A principle widely understood and used in computer system design is that a given mechanism may be used at different times to implement a wide range of policies. Thus, to build a general system, one should separate mechanism from policy in the design, and avoid, to the extent possible, building knowledge of policy into the core of the system. In particular, a goal for any mechanism that is implemented inside the network is that it be as general as possible, since it will take a substantial amount of time to get community consensus on the enhancement, as well as time to implement and deploy it.

The mechanism proposed here, which is the discrimination between packets marked as in and out for congestion pushback at times of overload, has the virtue of being simple to implement and capable of supporting a wide range of policies for allocation of capacity among users. It allows providers to design widely differing service models and pricing models without having to build these models into all the packet switches and routers of the network.

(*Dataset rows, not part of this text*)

/-- A write of SCF_LANE_CTL or PEG_LANE_CTL, in the order of R358. [log 91] -/
def State.laneCtlWrite (s s0 : State) (l v : Nat) : State :=
  let old := s0.reg (laneCtl l)
  -- an encoding the lane has no protocol for is ignored
  let p := bitsOf v 27 26
  let okProto := if l < 16 then p == 0 || p == 2 else if l < 48 then p == 0 || p == 1 else true
  let s := if okProto then s else s.setFld (laneCtl l) 27 26 (bitsOf old 27 26)
  let s := if l ≥ 48 ∧ bitOf old 31 then s.setFlag (laneCtl l) 21 (bitOf old 21) else s
  let s := if bitOf v 29 && !bitOf old 29 && !s0.mayTest l then s.setFlag (laneCtl l) 29 false else s
  let s := if l ≥ 48 ∧ bitOf old 20 ∧ !bitOf v 20 then s.pllStops (pllOf l) else s
  let changed := s.laneProto l != bitsOf old 27 26 || (decide (l ≥ 48) && s.fld (laneCtl l) 25 23 != bitsOf old 25 23)
  let s := if changed then s.setFlag (laneStat l) 27 true else s
  if !s.laneOn l ∧ bitOf old 31 then s.laneOff l
  else if s.laneTest l ∧ !bitOf old 29 then
    let s := if s.laneSt l = 6 then s.laneCause l 6 else s
    s.setLane l 8 (s.fld (laneStat l) 24 20) 0
  else if !s.laneTest l ∧ bitOf old 29 then
    let s := (s.setFld (laneCtl l) 9 8 0).setFlag (laneReg l 0x204) 31 false
    let s := if s.laneOn l ∧ !s.pllLocked (pllOf l) then s.laneCause l 5 else s
    if s.laneOn l then s.laneStart l else s.laneOff l
  else if bitOf v 30 ∧ s.laneOn l ∧ !s.laneTest l then
    let s := if s.pllLocked (pllOf l) then s else s.laneCause l 5
    let s := if s.laneSt l = 6 then s.setLane l 1 0 0 else s
    s.laneStart l
  else if s.laneOn l ∧ !bitOf old 31 then (if s.laneTest l then s.setLane l 8 0 0 else s.laneStart l)
  else s

/-- A write of SCF_QUAD_CTL (R339): the reference is fixed while a lane of the quad is enabled, and quads 0 to 3 keep their
pins. -/
def State.quadCtlWrite (s s0 : State) (q : Nat) : State :=
  let old := s0.reg (SCF_QUAD_CTL (4 * q))
  let s := if (pllLanes q).any s.laneOn || decide (q < 4) then s.setFlag (SCF_QUAD_CTL (4 * q)) 8 (bitOf old 8) else s
  if bitOf old 31 && !s.pllOn q then s.pllStops q else s

/-- Sum of the tap magnitudes of a written FFE word. -/
def tapSum (n v : Nat) : Nat := (List.range n).foldl (fun t i => t + (sgn 6 (v / 2 ^ (6 * i))).natAbs) 0

/-- Equaliser taps of a lane that adapts: each is a free value. -/
def State.sampleTaps (s : State) (l : Nat) : State :=
  each (List.range 29) (fun i s => let (f, s) := s.fresh; s.setReg (laneReg l (0x140 + 4 * i)) (f % 1024)) s

/-- Registers of a lane page whose writes the rules restrict: at offset `off`, with the state before in `s0`. -/
def State.laneWrite (s s0 : State) (l off v : Nat) : State :=
  let a := laneReg l off
  if off = 0x100 then s.laneCtlWrite s0 l v
  else if off = 0x110 then (if tapSum (if l < 48 then 5 else 3) v > 63 then s.setReg a (s0.reg a) else s)
  else if off = 0x120 then (if bitOf v 31 && !s0.flag a 31 && s.laneOn l then s.sampleTaps l else s)
  else if off = 0x200 then
    let s := if bitOf v 31 then (s.setWide (laneReg l 0x208) 0).setWide (laneReg l 0x210) 0 else s
    let keep (hi lo : Nat) (s : State) : State := if l ≥ 48 ∧ bitsOf v hi lo ≥ 6 then s.setFld a hi lo (s0.fld a hi lo) else s
    let s := keep 2 0 (keep 18 16 s)
    if s.flag a 19 then s else s.setFlag (laneReg l 0x204) 31 false
  else if off = 0x240 then
    let s := if l ≥ 48 then s.setFld a 21 20 (s0.fld a 21 20) else s
    if bitOf v 31 then s.setFlag a 30 true else s
  else if off = 0x300 ∧ l < 48 ∧ l % 4 = 0 then s.quadCtlWrite s0 (l / 4)
  else if 0x300 ≤ off ∧ off < 0x30C then s.setReg a (s0.reg a)
  else if 0x800 ≤ off ∧ off < 0x900 then
    if s0.laneOn l || s0.laneFirst l != l then (s.setReg (laneReg l (off / 8 * 8)) (s0.reg (laneReg l (off / 8 * 8)))).setReg
      (laneReg l (off / 8 * 8 + 4)) (s0.reg (laneReg l (off / 8 * 8 + 4)))
    else s
  else s

/-! ## Commands -/

/-- TABLE_LOAD_DONE (R350). -/
def execTableLoadDone (l : LaneNo) (s : State) : Host.Outcome State Fault Refusal :=
  .next (s.after (if s.flag (laneStat l.val) 27 then s.loadTable l.val else s))

/-- SEQ_ACTION_SUCCESS (R347 to R349): of the table that the lane's group runs. -/
def execSeqActionSuccess (l : LaneNo) (info : BitVec 8) (s : State) : Host.Outcome State Fault Refusal :=
  .next (s.after (if s.laneSteps (s.laneFirst l.val) then s.actionDone (s.laneFirst l.val) info.toNat else s))

/-- SEQ_ACTION_FAIL (R348). -/
def execSeqActionFail (l : LaneNo) (s : State) : Host.Outcome State Fault Refusal :=
  .next (s.after (if s.laneSteps (s.laneFirst l.val) then s.actionFails (s.laneFirst l.val) else s))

Since experience suggests that we will see very creative pricing strategies to attract users, limiting the knowledge of these to a single point, the traffic meter for the user, is key to allowing providers to differentiate their services with only local impact. What must be implemented globally, by common agreement, is the format of the in/out tag in packets, and the semantics that out packets receive congestion indications first. Providers use the level of in packets to assess their provisioning needs and otherwise are not concerned with how, for any particular customer, the expected capacity profile is defined. This design thus pushes most of the complexity to the edge of the network, and builds a very simple control inside the switches.

In fact, the scheme can implement a wider range of services than just the expected capacity scheme. It can be used to implement essentially any service that the provider and the subscriber agree to, subject to the assumption that the service is implemented by aggregating the traffic from all the users and treating the service assurance as a provisioning problem. We argue that since the Internet works reasonably well today on this basis, an improvement based on the same general approach will be sufficient to meet the next generation of needs.